На каких-то из этих кораблей доставили шкуры меха, кабанью кость и клыки, мясо и морровиндские овощи с Солстхейма, на других — кость мамонтов и хоркеров, китовый ус, солонину, пряжу, шерсть и меха с Белого Берега и из Винтерхолда, на третьих — сласти и пряности, ковры, разноцветные шелка, драгоценности и напитки из Сиродила, Хай Рока и Хаммерфелла. Но солнце уже висело не так высоко над крепостными стенами, так что скоро рабочие разгрузят и погрузят последнее, да разойдутся по домам или питейным и непотребным заведениям. Портовые девки уже выползли из своих обиталищ — среди них было не меньше половины аргонианок, много данмерок и босмерок, но и нордки попадались тоже.
На небольшом рынке между стеной и пристанью торговали свежепривезёнными товарами, в основном поделками из кости, вяленым и копчёным мясом, южными сластями, овощами и фруктами, дешёвыми тканями, пряжей, коврами, и множеством других вещей.

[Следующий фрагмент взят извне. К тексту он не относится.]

/-- A bus error on a privileged channel ends its operation, latches the fault and halts it (R181). -/
def pchError (c code : Nat) (dir : Bool) (addr : BitVec 64) (space h : Nat) (s : State) : State :=
  let x := chanOf s c
  let l := tget {} s.dma.pch c
  let l := if l.err then { l with later := min 255 (l.later + 1) }
    else { addr := addr, dir := dir, host := h, space := space, code := code, err := true }
  let s := putChan s c { chanEnd x code x.cur with halted := true, haltMove := s.jrn.move, kind := .idle }
  raiseS evPchHalt { s with dma := { s.dma with pch := tput {} s.dma.pch c l } }

/-- Count of a chain that firmware builds (R168). -/
abbrev fwCount : Nat := 256

/-- A firmware chain on a privileged channel has ended with a code, `n` bytes moved: DONE at the index COUNT - 1 (R168, R171). -/
def pchOver (c code n : Nat) (s : State) : State :=
  let x := chanOf s c
  let i := if code = 0 then fwCount - 1 else x.cur
  putChan s c { chanEnd x code i with kind := .idle, cur := i, pos := n }

/-- It has ended well. -/
def pchDone (c n : Nat) (s : State) : State := pchOver c 0 n s

/-- Channel 0 has read the indirect buffer of a command, where one was read at all (R57, R181). -/
def ibChannel (c : CmdSpec) (who : Issuer) (p : Packet) (ib : ReadEnd) (s : State) : State :=
  match c.ibuf with
  | some o =>
    if who.cfg || p.opcode.toNat != c.opcode || lacksPerm c who p s then s
    else match ib with
      | .data b => pchDone 0 b.length s
      | .fault e => pchError 0 (busCode e) false (BitVec.ofNat 64 (par p o 8)) 0 who.host s
  | none => s

/-- The outcome that a configuration item had at once: refused, done, or running (R442). -/
inductive ItemEnd where
  | refused
  | done
  | running
  deriving DecidableEq, Repr

/-- A side's flash. -/
def flashOf (s : State) (d : SideId) : Flash :=
  match d with
  | .white => s.flashW
  | .black => s.flashB

/-- Store it. -/
def putFlash (s : State) (d : SideId) (f : Flash) : State :=
  match d with
  | .white => { s with flashW := f }
  | .black => { s with flashB := f }

/-- The flash that a command's work writes. -/
def flashBefore (op : LongOp) (s : State) : Option Flash :=
  match op with
  | .fwWrite d _ _ _ => some (flashOf s d)
  | _ => none

/-- A command that has begun from the state `old`, and whose indirect buffer a replay would read again, is noted until its Move
commits (R58). -/
def noteIb (c : CmdSpec) (who : Issuer) (p : Packet) (r : Running) (old s : State) : State :=
  if c.ibuf.isSome && !who.cfg && !who.mon then
    { s with cmd := { s.cmd with ibCmds := s.cmd.ibCmds ++ [
        { move := r.move, host := r.host, pkt := p, asqHead := r.asqHead, epoch := r.epoch, nonce := old.cmd.nonce
          flash := flashBefore r.op old
          onCrc := (stIntegrity, fIntegrity.off), onBus := (stBusError, fBusError.off) }] } }
  else s

/-- The same of one that was refused, or ran dry: with its other faults, what it has where the buffer does not serve (R58, R64). -/
def noteOther (c : CmdSpec) (b : Body) (who : Issuer) (p : Packet) (ib : ReadEnd) (kind : IbKind) (s : State) : State :=
  if c.ibuf.isSome && !who.cfg && !who.mon && p.opcode.toNat == c.opcode && !lacksPerm c who p s then
    match worst (findings c b who p (.fault .dataErr) s), worst (findings c b who p (.fault .readErr) s) with
    | some f, some g =>
      { s with cmd := { s.cmd with ibCmds := s.cmd.ibCmds ++ [
          { move := s.jrn.move, host := who.host, pkt := p, asqHead := (aqOf s who.host).head, epoch := cmdEpoch s, kind := kind
            byRead := (ibReadFindings p (c.ibuf.getD 0) ib).any (fun x => worst (findings c b who p ib s) == some x)
            onCrc := (f.status, f.off), onBus := (g.status, g.off) }] } }
    | _, _ => s
  else s

/-- Execute one command: check it, then refuse it, do it, or start it (R62 to R72). -/
def perform (c : CmdSpec) (b : Body) (who : Issuer) (p : Packet) (ib : ReadEnd) (s : State) : State × ItemEnd :=
  let f := worst (findings c b who p ib s)
  let dry := dryRun p && !c.query
  let s := if dry then s else ibChannel c who p ib s
  match f with
  | some f => (reply who p (some f) 0 (noteOther c b who p ib (if dry then .dry else .refused) s), .refused)
  | none =>
    let l := (c.ibuf.bind (fun o => ibBytes p o ib)).getD []
    if dry then (reply who p none 0 (noteOther c b who p ib .dry s), .done)
    else match b.act who p l s with
      | .done s' result changed =>
        (reply who p none result (if changed && !c.query then bumpGen p s' else s'), .done)
      | .start s' op changed =>
        let r : Running := { host := who.host, pkt := p, asqHead := (aqOf s who.host).head, epoch := cmdEpoch s,
                             gen := genOf s p, op := op, changes := changed, move := s.jrn.move, cfg := who.cfg, mon := who.mon }
        (noteIb c who p r s { s' with cmd := { s'.cmd with running := tset s'.cmd.running (groupOf p) r } }, .running)

/-- A command changes a side object that no entry sees before its Move has committed (R63, R552). -/
def touch (o : Obj) (s : State) : State :=
  { s with cmd := { s.cmd with fresh := s.cmd.fresh.filter (fun x => !sideCommit s x.1) ++ [(s.jrn.move, o)] } }

/-- A side takes the last change of an object as committed (R63, R552). -/
def settled (s : State) (o : Obj) : Bool := s.cmd.fresh.all (fun x => x.2 != o || sideCommit s x.1)

/-- An event that a side decides, or the start monitor where it executes (R52, R551). -/
def raiseAct (src : Nat) (s : State) : State := if monitor s then raise src s else raiseS src s

/-! ### Tags and places (R119, R144, R146) -/

/-- Key of a queue of a host. -/
def qkey (h q : Nat) : Nat := h * 1024 + q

Редкие покупатели ещё ходили между пустеющих рядов, а продавцы в основном уже сворачивались, хотя некоторые до сих пор, кажется, зазывали на свой товар.
Скоро сюда в поисках пропитания подтянутся бродячие собаки и нищие.

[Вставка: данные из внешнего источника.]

-- ==== Sys2Proof/Machine/Fields.lean ====
section
/-!
DEFINITION. Machine/Fields.lean: field ports, their images and transmit queues, and the aggregation functions (R319 to R348).
-/

namespace Sys2Proof.Machine

/-! ### Settings (R323 to R326) -/

/-- A field port. -/
def fldOf (s : State) (n : Nat) : FldP := tget {} s.fld.ports n
/-- Store it. -/
def putFld (s : State) (n : Nat) (x : FldP) : State := { s with fld := { s.fld with ports := tput {} s.fld.ports n x } }

/-- `n` bytes at offset `off` of SETTINGS. -/
def setAt (x : FldSet) (off n : Nat) : Nat := bitsN x.settings.toNat (8 * off) (8 * n)
/-- Bit `b` of the byte at `off`. -/
def setBit (x : FldSet) (off b : Nat) : Bool := bitN (setAt x off 1) b

/-- VIOF_OK of a port's bank. DEDUCED, log entry 68. -/
def viofOk (s : State) (n : Nat) : Bool := (tget 0 s.fld.viof (n / 32)).getLsbD 1

/-- A field counter. -/
def fldCount (n c k : Nat) (s : State) : State := count .fldCnt [n, c] 0 k s

/-- Faults of role 1 settings (R324). -/
def t1sFindings (x : FldSet) : List Finding :=
  let coord := setAt x 0x0D 1 == 0 && setAt x 0x0C 1 == 1
  when (decide (1 < setAt x 0x0C 1)) (fParam 0x20)
  ++ when (!coord && setAt x 0x0E 1 != 0) (fParam 0x22)
  ++ when (decide (4 ≤ setAt x 0x18 1)) (fParam 0x2C) ++ when (setAt x 0x19 3 != 0) (fParam 0x2D)
  ++ when (decide (254 < setAt x 0x0D 1)) (fRange 0x21)
  ++ when (coord && setAt x 0x0E 1 == 0) (fRange 0x22)
  ++ when (setAt x 0x10 1 == 0) (fRange 0x24) ++ when (setAt x 0x11 1 == 0) (fRange 0x25)

/-- Quanta of a phase and its bit time in ns. -/
def quanta (x : FldSet) (off : Nat) : Nat := 1 + setAt x (off + 1) 1 + setAt x (off + 2) 1
def bitTime (x : FldSet) (off : Nat) : Nat := setAt x off 1 * 2 * quanta x off

/-- Faults of one CAN phase's fields at `off` (R325). -/
def phaseFindings (x : FldSet) (off : Nat) : List Finding :=
  when (setAt x off 1 == 0) (fRange (0x14 + off)) ++ when (setAt x (off + 1) 1 == 0) (fRange (0x15 + off))
  ++ when (setAt x (off + 2) 1 == 0 || decide (128 < setAt x (off + 2) 1)) (fRange (0x16 + off))
  ++ when (setAt x (off + 3) 1 == 0 || decide (setAt x (off + 2) 1 < setAt x (off + 3) 1)) (fRange (0x17 + off))

/-- Faults of role 2 settings (R325, R326). -/
def canFindings (x : FldSet) : List Finding :=
  let data := setBit x 0x0C 0 || setBit x 0x0C 1
  let pwm := setBit x 0x0C 3
  when (decide (64 ≤ setAt x 0x0C 1)) (fParam 0x20)
  ++ when (!data && setAt x 0x11 4 != 0) (fParam 0x25) ++ when (!data && setAt x 0x15 1 != 0) (fParam 0x29)
  ++ when (!pwm && setAt x 0x16 3 != 0) (fParam 0x2A) ++ when (setAt x 0x19 3 != 0) (fParam 0x2D)
  ++ phaseFindings x 0x0D
  ++ when (decide (bitTime x 0x0D < 1000) || decide (quanta x 0x0D < 8)) (fRange 0x21)
  ++ (if data then phaseFindings x 0x11 ++ when (decide (bitTime x 0x11 < 50) || decide (bitTime x 0x0D < bitTime x 0x11)
        || decide (quanta x 0x11 < 5)) (fRange 0x25) else [])
  ++ (if pwm then when (setAt x 0x16 1 == 0 || decide (63 < setAt x 0x16 1)) (fRange 0x2A)
        ++ when (setAt x 0x17 1 == 0 || decide (63 < setAt x 0x17 1)) (fRange 0x2B)
        ++ when (decide (63 < setAt x 0x18 1)) (fRange 0x2C) else [])

/-- Faults of SETTINGS (R326). Off has the common bytes of R323 alone. -/
def fldFindings (x : FldSet) : List Finding :=
  when (bitsN (setAt x 0 2) 12 2 == 3 || decide (2 ^ 14 ≤ setAt x 0 2)) (fParam 0x14)
  ++ when (decide (16 ≤ setAt x 2 2) || (x.role == 1 && setBit x 2 3)) (fParam 0x16)
  ++ (if x.role = 0 then [] else if x.role = 1 then t1sFindings x else canFindings x)

/-- The settings of a port as the active side holds them. -/
def sideFld (s : State) (n : Nat) : FldSet :=
  (waitingWrites s).foldl (fun x w => match w with
    | .fldSet m y => if m = n then y else x
    | _ => x) ((fldOf s n).next.getD (fldOf s n).cfg)

/-- The settings of a port as an entry finds them: a change whose Move is not committed does not show (R63). -/
def seenFld (s : State) (n : Nat) : FldSet :=
  (s.jrn.sets.filter (fun x => sideCommit s x.move)).foldl (fun y x => x.writes.foldl (fun y w => match w with
    | .fldSet m z => if m = n then z else y
    | _ => y) y) ((fldOf s n).next.getD (fldOf s n).cfg)

/-- SETTINGS of a FLD_PORT_SET. -/
def fldSetOf (p : Packet) : FldSet := { role := par p 0x12 1, settings := BitVec.ofNat 224 (par p 0x14 28) }

def bodyFldPortSet : Body where
  check _ p _ s :=
    let r := (sideFld s (par p 0x10 2)).role
    fldFindings (fldSetOf p) ++ when (r != 0 && par p 0x12 1 != 0 && r != par p 0x12 1) (fStateAt 0x12)
  act _ p _ s := .done (pushSet [.fldSet (par p 0x10 2) (fldSetOf p)] s) 0 (sideFld s (par p 0x10 2) != fldSetOf p)

/-- FLD_PORT_SET. -/
def execFldPortSet (h : Host) (p : Packet) (s : State) : Out := .next (runAdmin csFldPortSet bodyFldPortSet h p (.data []) s)

/-! ### Signals (R320, R322) -/

/-- What a signal of a field port is. -/
inductive FldPin where
  | highZ
  | input
  /-- the transmitter's output -/
  | txd
  | level (high : Bool)
  deriving DecidableEq, Repr

/-- STB of a port: 0 in role 2 while it is not silenced, else 1; a port is silenced from its next frame boundary on (R322, R346). -/
def stbLevel (x : FldP) : Bool := !(x.cfg.role == 2 && !(x.silent && x.bus.isNone))

/-- NODE_COUNT of the BEACONs that a port sends: it is the PLCA coordinator, and not silenced (R328, R346). -/
def fldBeacon (x : FldP) : Option Nat :=
  if x.cfg.role = 1 && setAt x.cfg 0x0C 1 = 1 && setAt x.cfg 0x0D 1 = 0 && !x.silent then some (setAt x.cfg 0x0E 1) else none

/-- FLDnnn_A, FLDnnn_B and FLDnnn_C of a port (R320): at high impedance while the bank's VIOF is out of range (R506). In role 1 TXD is 0
while the part does not transmit (R321). -/
def fldPins (s : State) (n : Nat) : FldPin × FldPin × FldPin :=
  let x := fldOf s n
  if x.cfg.role = 0 || !viofOk s n then (.highZ, .highZ, .highZ)
  else if x.cfg.role = 1 then (if x.bus.isSome || (fldBeacon x).isSome then .txd else .level false, .input, .input)
  else (.txd, .input, .level (stbLevel x))

/-! ### Registers and the query -/

/-- LINK: in role 1 whether the PHY gives CLK now; in role 2 whether bus integration is done, which a frame, or the recovery from bus off,
shows. DESIGN CHOICE, log entry 28. -/
def fldLinkNow (s : State) (n : Nat) : Bool :=
  let x := fldOf s n
  if x.cfg.role = 0 || !viofOk s n then false
  else if x.cfg.role = 1 then Config.fldLink n s.time.tick
  else !x.busOff && (x.link || Config.fldLink n s.time.tick)

/-- FLD_PORT_STAT. -/
def fldStatReg (s : State) (n : Nat) : Nat :=
  let x := fldOf s n
  fieldAt (b2n (fldLinkNow s n)) 31 1 + fieldAt (b2n x.busOff) 30 1 + fieldAt (b2n x.passive) 29 1 + fieldAt (b2n x.plcaOk) 28 1
    + fieldAt x.txq.length 0 5

/-- FLD_PORT_ERR. -/
def fldErrReg (s : State) (n : Nat) : Nat := fieldAt (fldOf s n).tec 16 9 + fieldAt (fldOf s n).recErr 0 9

/-- FLD_PORT_CFG. -/
def fldCfgReg (s : State) (n : Nat) : Nat := fieldAt (fldOf s n).cfg.role 30 2

/-- The newest receive image of a port. -/
def rxImage (x : FldP) : List Byte := padTo ((x.images.head?.map (·.2)).getD []) 128

/-- A byte of the field window (R339). -/
def fldWindow (s : State) (a : Nat) : Nat :=
  let x := fldOf s (a / 256)
  if a % 256 < 128 then byteAt (rxImage x) (a % 256) else byteAt (padTo x.txImage 128) (a % 256 - 128)

def bodyFldQuery : Body where
  act _ p _ s :=
    let n := par p 0x10 2
    .done s (fldCfgReg s n + fldStatReg s n * 2 ^ 32 + fldErrReg s n * 2 ^ 64) false

/-- FLD_QUERY. -/
def execFldQuery (h : Host) (p : Packet) (s : State) : Out := .next (runAdmin csFldQuery bodyFldQuery h p (.data []) s)

/-! ### The order of transmission (R328, R335) -/

/-- The place of a frame in CAN arbitration: the smaller wins. -/
def arbKey (f : FldFrame) : Nat :=
  let i := f.id.toNat
  let m := f.fmt.toNat % 4
  let rtr := b2n (bitN f.fmt.toNat 4)
  let k := if m != 2 && bitN i 29 then bitsN i 18 11 * 2 ^ 21 + 2 ^ 20 + 2 ^ 19 + bitsN i 0 18 * 2 + rtr
    else bitsN i 0 11 * 2 ^ 21 + rtr * 2 ^ 20
  k * 4 + m

/-- Index of the frame that a port sends next (R335). -/
def sendIdx (x : FldP) : Nat :=
  if x.cfg.role = 2 then
    let best := (x.txq.map (fun e => arbKey e.frame)).foldl min (2 ^ 64)
    x.txq.findIdx (fun e => arbKey e.frame == best)
  else 0

/-- Index of the frame on the bus, or of the one that goes there next. -/
def busIdx (x : FldP) : Nat :=
  match x.bus with
  | some b => x.txq.findIdx (fun e => e.num == b.num)
  | none => sendIdx x

/-- A frame as the controller sends it: in role 1 padded to 60 bytes, with its FCS (R266, R328, R344). -/
def fldWire (role : Nat) (f : FldFrame) : List Byte :=
  if role = 1 then padTo f.data 60 ++ fcsOf (padTo f.data 60) else f.data

/-- The port may begin a frame: it is not silenced, off the bus or restricted, its bank has its supply, and channel 5 runs
(R181, R329, R346). -/
def maySend (s : State) (n : Nat) (x : FldP) : Bool :=
  x.cfg.role != 0 && !x.silent && !x.busOff && viofOk s n && !(x.cfg.role == 2 && setBit x.cfg 0x0C 4) && !(chanOf s 5).halted

/-- The port's next frame goes on the bus where nothing stands against it: no frame on it, and no setting that waits for a frame
boundary (R327). DESIGN CHOICE, log entry 117. -/
def startField (n : Nat) (s : State) : State :=
  let x := fldOf s n
  if x.bus.isSome || x.rx.isSome || x.next.isSome || !maySend s n x then s
  else match x.txq[sendIdx x]? with
    | some f => putFld (fwStart 5 s) n { x with bus := some { num := f.num, wire := fldWire x.cfg.role f.frame, bytes := f.frame.data.length } }
    | none => s

/-- What a port had on the bus is over. -/
def leaveBus (n : Nat) (s : State) : State :=
  let x := fldOf s n
  match x.bus with
  | some b =>
    let s := putFld s n { x with bus := none }
    fwEnd 5 b.bytes (someSends s) s
  | none => s

/-! ### Settings on the bus (R327) -/

/-- Free the space of queued frames. -/
def txqBytes (l : List FldTx) : Nat := (l.map (fun x => x.frame.data.length)).sum

/-- A direct send that waits for a place on a port that goes to role 0 completes (R345). -/
def failDirect (n : Nat) (s : State) : State :=
  s.que.ops.foldl (fun s o =>
    if o.2.stage == .waitQueue && o.2.kind == .scatter && o.2.target == n then completeOp o.1 stState 0 0 noTs s else s) s

/-- The setting that waits on a port applies at a frame boundary. -/
def applyField (n : Nat) (s : State) : State :=
  let x := fldOf s n
  match x.next with
  | none => s
  | some y =>
    if x.rx.isSome || x.bus.isSome then s
    else
      let x := { x with cfg := y, next := none, link := false, busOff := false, passive := false
                        tec := 0, recErr := 0, csma := false, plcaOk := false
                        silent := s.glb.mode == 11 && bitN (setAt y 2 1) 2 && y.role != 0 }
      if y.role = 0 then
        failDirect n (fldCount n 10 x.txq.length (freeLater 32 (txqBytes x.txq) (putFld s n { x with txq := [] })))
      else startField n (putFld s n x)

В конторе клана Расколотый Щит шумел народ, и густо пахло благовониями, южными пряностями, потом и дымом. Посреди просторного зала на возвышении, устланном дорогими коврами, в высоком кресле за большим столом ценного дерева, украшенным затейливой резьбой, заваленным толстыми учётными книгами, заставленным золотой посудой, масляными светильниками и дорогими писчими принадлежностями сидела управительница. Её громкий властный голос вольно разносился над залом, а худое тёмно-серое лицо с густо-багровыми глазами и чёрным рисунком через нос и лоб выражало всю ответственность её положения.
Перед столом на одном из простеньких стульчиков сидел мужчина и возмущённо размахивал руками. Потом, будто бы не договорив, резко поднялся и поспешил к выходу. И, проходя мимо, едва не задел Ниранию плечом. А когда двери захлопнулись, она сообразила, что это был Амбарис Рендар, хозяин «Нового Гнисиса».
Она постояла у входа, осмотрелась, потом приблизилась к самому столу, и лишь тогда Суварис Атерон соизволила заметить её.
— Доброго вечера, Суварис.
— Да, очень доброго. Как там тебя... а! Это тебя сегодня, что ли, освободили на казни?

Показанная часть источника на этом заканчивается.